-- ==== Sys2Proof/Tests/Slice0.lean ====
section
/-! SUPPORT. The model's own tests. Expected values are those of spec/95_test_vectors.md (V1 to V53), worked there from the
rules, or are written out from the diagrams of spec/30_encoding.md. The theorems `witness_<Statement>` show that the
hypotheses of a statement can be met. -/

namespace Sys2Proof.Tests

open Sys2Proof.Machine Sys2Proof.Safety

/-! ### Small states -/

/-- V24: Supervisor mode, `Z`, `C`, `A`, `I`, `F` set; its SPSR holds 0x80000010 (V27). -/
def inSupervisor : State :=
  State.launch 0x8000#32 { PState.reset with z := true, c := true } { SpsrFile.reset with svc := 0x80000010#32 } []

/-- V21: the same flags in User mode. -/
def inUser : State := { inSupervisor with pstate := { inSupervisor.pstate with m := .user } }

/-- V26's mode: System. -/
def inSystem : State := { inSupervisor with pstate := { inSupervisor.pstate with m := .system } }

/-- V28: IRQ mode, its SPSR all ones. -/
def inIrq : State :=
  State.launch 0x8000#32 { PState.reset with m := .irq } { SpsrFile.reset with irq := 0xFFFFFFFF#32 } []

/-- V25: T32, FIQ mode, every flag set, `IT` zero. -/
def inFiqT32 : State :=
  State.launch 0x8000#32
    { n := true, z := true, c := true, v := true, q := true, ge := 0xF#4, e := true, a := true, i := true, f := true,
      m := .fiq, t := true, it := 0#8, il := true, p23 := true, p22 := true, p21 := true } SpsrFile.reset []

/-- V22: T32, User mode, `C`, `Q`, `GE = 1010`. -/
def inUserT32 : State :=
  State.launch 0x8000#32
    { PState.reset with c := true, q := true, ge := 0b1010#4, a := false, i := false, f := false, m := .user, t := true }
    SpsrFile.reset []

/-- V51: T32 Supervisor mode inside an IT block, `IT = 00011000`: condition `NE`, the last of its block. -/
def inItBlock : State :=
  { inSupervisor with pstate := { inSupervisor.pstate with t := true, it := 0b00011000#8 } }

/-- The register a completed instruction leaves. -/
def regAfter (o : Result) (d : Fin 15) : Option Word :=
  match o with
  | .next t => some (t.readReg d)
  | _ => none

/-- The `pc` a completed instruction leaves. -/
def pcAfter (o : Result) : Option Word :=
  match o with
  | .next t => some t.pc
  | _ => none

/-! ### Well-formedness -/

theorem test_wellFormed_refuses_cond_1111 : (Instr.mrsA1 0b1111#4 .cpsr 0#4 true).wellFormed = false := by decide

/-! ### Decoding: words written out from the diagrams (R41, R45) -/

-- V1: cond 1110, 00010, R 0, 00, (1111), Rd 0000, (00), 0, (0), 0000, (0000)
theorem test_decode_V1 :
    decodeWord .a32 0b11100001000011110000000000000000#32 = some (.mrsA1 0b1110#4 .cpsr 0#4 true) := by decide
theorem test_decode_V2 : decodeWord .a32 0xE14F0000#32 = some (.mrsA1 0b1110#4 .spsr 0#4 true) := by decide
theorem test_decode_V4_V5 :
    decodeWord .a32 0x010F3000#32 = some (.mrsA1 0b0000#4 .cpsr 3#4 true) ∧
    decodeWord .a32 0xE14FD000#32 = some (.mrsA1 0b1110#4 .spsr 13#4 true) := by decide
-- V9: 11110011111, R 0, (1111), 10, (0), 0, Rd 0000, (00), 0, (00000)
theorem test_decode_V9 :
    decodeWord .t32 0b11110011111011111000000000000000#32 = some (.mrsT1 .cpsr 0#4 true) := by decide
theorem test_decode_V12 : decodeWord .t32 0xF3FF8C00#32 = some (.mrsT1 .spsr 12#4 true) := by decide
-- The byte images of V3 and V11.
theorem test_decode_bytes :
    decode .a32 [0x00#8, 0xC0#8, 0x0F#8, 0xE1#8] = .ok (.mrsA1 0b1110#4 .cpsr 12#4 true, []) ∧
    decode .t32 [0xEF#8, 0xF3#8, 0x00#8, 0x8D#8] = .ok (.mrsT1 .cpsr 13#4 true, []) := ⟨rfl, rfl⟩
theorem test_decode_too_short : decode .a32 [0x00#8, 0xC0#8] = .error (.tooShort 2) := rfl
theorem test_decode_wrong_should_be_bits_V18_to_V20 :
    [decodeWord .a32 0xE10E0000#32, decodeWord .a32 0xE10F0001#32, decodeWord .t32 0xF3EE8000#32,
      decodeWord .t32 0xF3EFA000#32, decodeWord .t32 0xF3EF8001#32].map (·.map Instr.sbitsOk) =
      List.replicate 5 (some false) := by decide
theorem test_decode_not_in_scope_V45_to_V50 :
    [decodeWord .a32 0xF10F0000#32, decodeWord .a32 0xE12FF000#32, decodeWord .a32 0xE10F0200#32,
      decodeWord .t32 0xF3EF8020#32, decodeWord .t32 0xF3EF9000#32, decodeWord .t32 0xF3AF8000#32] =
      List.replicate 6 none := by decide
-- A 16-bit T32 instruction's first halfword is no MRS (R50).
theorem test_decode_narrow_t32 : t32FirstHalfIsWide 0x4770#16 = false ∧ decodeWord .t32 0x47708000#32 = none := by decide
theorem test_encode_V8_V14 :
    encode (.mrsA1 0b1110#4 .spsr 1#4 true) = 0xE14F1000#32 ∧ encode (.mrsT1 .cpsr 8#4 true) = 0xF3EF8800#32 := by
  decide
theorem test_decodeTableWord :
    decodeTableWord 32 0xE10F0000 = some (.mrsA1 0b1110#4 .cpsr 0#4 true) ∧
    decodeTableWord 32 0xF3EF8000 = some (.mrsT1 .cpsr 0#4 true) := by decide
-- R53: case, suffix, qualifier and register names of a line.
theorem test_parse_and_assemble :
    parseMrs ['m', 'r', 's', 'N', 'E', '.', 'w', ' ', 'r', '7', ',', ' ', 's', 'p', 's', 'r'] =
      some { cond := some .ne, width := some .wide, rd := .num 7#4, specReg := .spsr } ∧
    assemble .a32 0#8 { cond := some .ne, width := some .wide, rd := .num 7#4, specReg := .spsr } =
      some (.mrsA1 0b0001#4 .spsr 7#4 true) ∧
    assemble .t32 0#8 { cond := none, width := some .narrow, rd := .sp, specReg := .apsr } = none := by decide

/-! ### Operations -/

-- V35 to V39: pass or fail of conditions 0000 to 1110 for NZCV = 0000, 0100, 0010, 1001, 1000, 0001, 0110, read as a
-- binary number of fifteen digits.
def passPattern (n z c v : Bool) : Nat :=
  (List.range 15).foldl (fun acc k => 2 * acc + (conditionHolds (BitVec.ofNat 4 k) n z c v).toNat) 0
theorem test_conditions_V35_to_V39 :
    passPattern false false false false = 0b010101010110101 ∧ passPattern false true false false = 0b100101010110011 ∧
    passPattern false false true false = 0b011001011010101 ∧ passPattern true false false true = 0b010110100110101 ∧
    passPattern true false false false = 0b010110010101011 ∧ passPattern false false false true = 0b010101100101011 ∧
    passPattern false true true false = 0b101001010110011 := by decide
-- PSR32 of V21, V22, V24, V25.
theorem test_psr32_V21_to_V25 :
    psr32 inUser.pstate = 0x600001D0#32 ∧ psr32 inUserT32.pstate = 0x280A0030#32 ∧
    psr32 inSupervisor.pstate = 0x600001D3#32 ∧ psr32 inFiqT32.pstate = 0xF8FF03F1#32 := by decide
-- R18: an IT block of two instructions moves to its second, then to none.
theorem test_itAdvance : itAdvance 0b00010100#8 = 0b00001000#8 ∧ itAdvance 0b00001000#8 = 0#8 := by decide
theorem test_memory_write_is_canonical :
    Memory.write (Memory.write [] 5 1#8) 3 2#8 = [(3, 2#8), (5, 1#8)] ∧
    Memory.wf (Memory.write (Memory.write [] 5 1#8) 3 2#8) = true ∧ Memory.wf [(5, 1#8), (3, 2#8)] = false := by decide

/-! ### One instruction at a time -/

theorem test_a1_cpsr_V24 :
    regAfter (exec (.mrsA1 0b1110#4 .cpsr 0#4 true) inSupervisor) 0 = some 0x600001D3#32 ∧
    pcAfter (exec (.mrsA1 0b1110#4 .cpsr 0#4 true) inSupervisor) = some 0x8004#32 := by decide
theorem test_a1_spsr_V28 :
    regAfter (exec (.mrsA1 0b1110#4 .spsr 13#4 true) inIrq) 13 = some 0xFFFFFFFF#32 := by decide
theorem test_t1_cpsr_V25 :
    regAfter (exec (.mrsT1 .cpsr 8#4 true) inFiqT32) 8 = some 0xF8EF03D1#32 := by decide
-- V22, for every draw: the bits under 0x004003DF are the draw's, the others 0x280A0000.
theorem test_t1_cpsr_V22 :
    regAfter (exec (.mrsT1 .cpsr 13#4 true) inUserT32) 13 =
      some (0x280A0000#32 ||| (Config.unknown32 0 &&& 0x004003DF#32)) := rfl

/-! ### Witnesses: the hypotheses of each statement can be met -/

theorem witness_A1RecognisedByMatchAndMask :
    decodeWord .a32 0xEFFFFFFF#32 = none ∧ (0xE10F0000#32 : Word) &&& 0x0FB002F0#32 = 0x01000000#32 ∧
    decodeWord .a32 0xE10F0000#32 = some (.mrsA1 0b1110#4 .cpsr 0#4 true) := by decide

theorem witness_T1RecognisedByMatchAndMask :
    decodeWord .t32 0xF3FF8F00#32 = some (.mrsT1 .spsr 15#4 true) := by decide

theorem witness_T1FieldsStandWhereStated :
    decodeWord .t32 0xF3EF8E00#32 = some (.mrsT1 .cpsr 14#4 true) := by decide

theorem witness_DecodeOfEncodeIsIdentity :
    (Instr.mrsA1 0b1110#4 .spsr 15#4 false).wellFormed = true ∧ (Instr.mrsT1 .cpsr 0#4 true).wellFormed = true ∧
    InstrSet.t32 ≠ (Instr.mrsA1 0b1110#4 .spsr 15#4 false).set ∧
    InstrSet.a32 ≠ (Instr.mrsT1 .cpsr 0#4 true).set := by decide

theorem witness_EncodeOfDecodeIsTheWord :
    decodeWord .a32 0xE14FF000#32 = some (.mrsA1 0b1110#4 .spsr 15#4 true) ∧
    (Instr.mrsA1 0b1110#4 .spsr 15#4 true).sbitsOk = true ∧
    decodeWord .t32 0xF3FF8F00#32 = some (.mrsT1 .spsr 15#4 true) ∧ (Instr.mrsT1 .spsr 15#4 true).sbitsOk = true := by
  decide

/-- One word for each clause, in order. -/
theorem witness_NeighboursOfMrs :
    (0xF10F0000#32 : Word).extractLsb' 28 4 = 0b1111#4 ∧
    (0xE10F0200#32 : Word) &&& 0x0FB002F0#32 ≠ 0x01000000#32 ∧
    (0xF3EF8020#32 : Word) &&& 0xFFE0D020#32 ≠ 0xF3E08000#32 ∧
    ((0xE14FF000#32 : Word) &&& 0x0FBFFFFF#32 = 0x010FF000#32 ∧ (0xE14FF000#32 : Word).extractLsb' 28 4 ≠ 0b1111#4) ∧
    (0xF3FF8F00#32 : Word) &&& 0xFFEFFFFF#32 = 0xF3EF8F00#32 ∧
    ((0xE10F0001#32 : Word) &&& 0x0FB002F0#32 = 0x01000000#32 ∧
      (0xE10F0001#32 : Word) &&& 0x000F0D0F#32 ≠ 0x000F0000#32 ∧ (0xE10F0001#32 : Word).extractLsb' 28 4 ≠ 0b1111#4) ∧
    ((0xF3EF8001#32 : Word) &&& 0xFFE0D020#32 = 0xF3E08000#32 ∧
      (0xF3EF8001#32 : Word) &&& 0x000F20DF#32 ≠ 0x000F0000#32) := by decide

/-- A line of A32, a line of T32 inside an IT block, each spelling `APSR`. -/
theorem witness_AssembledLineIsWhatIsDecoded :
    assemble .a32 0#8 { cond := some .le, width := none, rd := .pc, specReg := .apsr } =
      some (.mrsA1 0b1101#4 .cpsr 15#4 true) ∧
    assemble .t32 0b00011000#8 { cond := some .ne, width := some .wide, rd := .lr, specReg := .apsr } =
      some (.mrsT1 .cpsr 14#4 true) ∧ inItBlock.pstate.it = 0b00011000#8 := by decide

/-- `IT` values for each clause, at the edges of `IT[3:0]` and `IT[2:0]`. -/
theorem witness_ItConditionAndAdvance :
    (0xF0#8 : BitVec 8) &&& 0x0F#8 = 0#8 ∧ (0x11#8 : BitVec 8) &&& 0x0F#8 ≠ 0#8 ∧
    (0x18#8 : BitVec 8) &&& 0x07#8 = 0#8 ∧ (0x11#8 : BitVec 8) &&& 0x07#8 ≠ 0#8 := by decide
================================
_WORK ITEM_
Print the records verbatim, stopping after the "PState.reset with m" line.

_ANSWER BOX_
-- ==== Sys2Proof/Tests/Slice0.lean ====
section
/-! SUPPORT. The model's own tests. Expected values are those of spec/95_test_vectors.md (V1 to V53), worked there from the
rules, or are written out from the diagrams of spec/30_encoding.md. The theorems `witness_<Statement>` show that the
hypotheses of a statement can be met. -/

namespace Sys2Proof.Tests

open Sys2Proof.Machine Sys2Proof.Safety

/-! ### Small states -/

/-- V24: Supervisor mode, `Z`, `C`, `A`, `I`, `F` set; its SPSR holds 0x80000010 (V27). -/
def inSupervisor : State :=
  State.launch 0x8000#32 { PState.reset with z := true, c := true } { SpsrFile.reset with svc := 0x80000010#32 } []

/-- V21: the same flags in User mode. -/
def inUser : State := { inSupervisor with pstate := { inSupervisor.pstate with m := .user } }

/-- V26's mode: System. -/
def inSystem : State := { inSupervisor with pstate := { inSupervisor.pstate with m := .system } }

/-- V28: IRQ mode, its SPSR all ones. -/
def inIrq : State :=
  State.launch 0x8000#32 { PState.reset with m := .irq } { SpsrFile.reset with irq := 0xFFFFFFFF#32 } []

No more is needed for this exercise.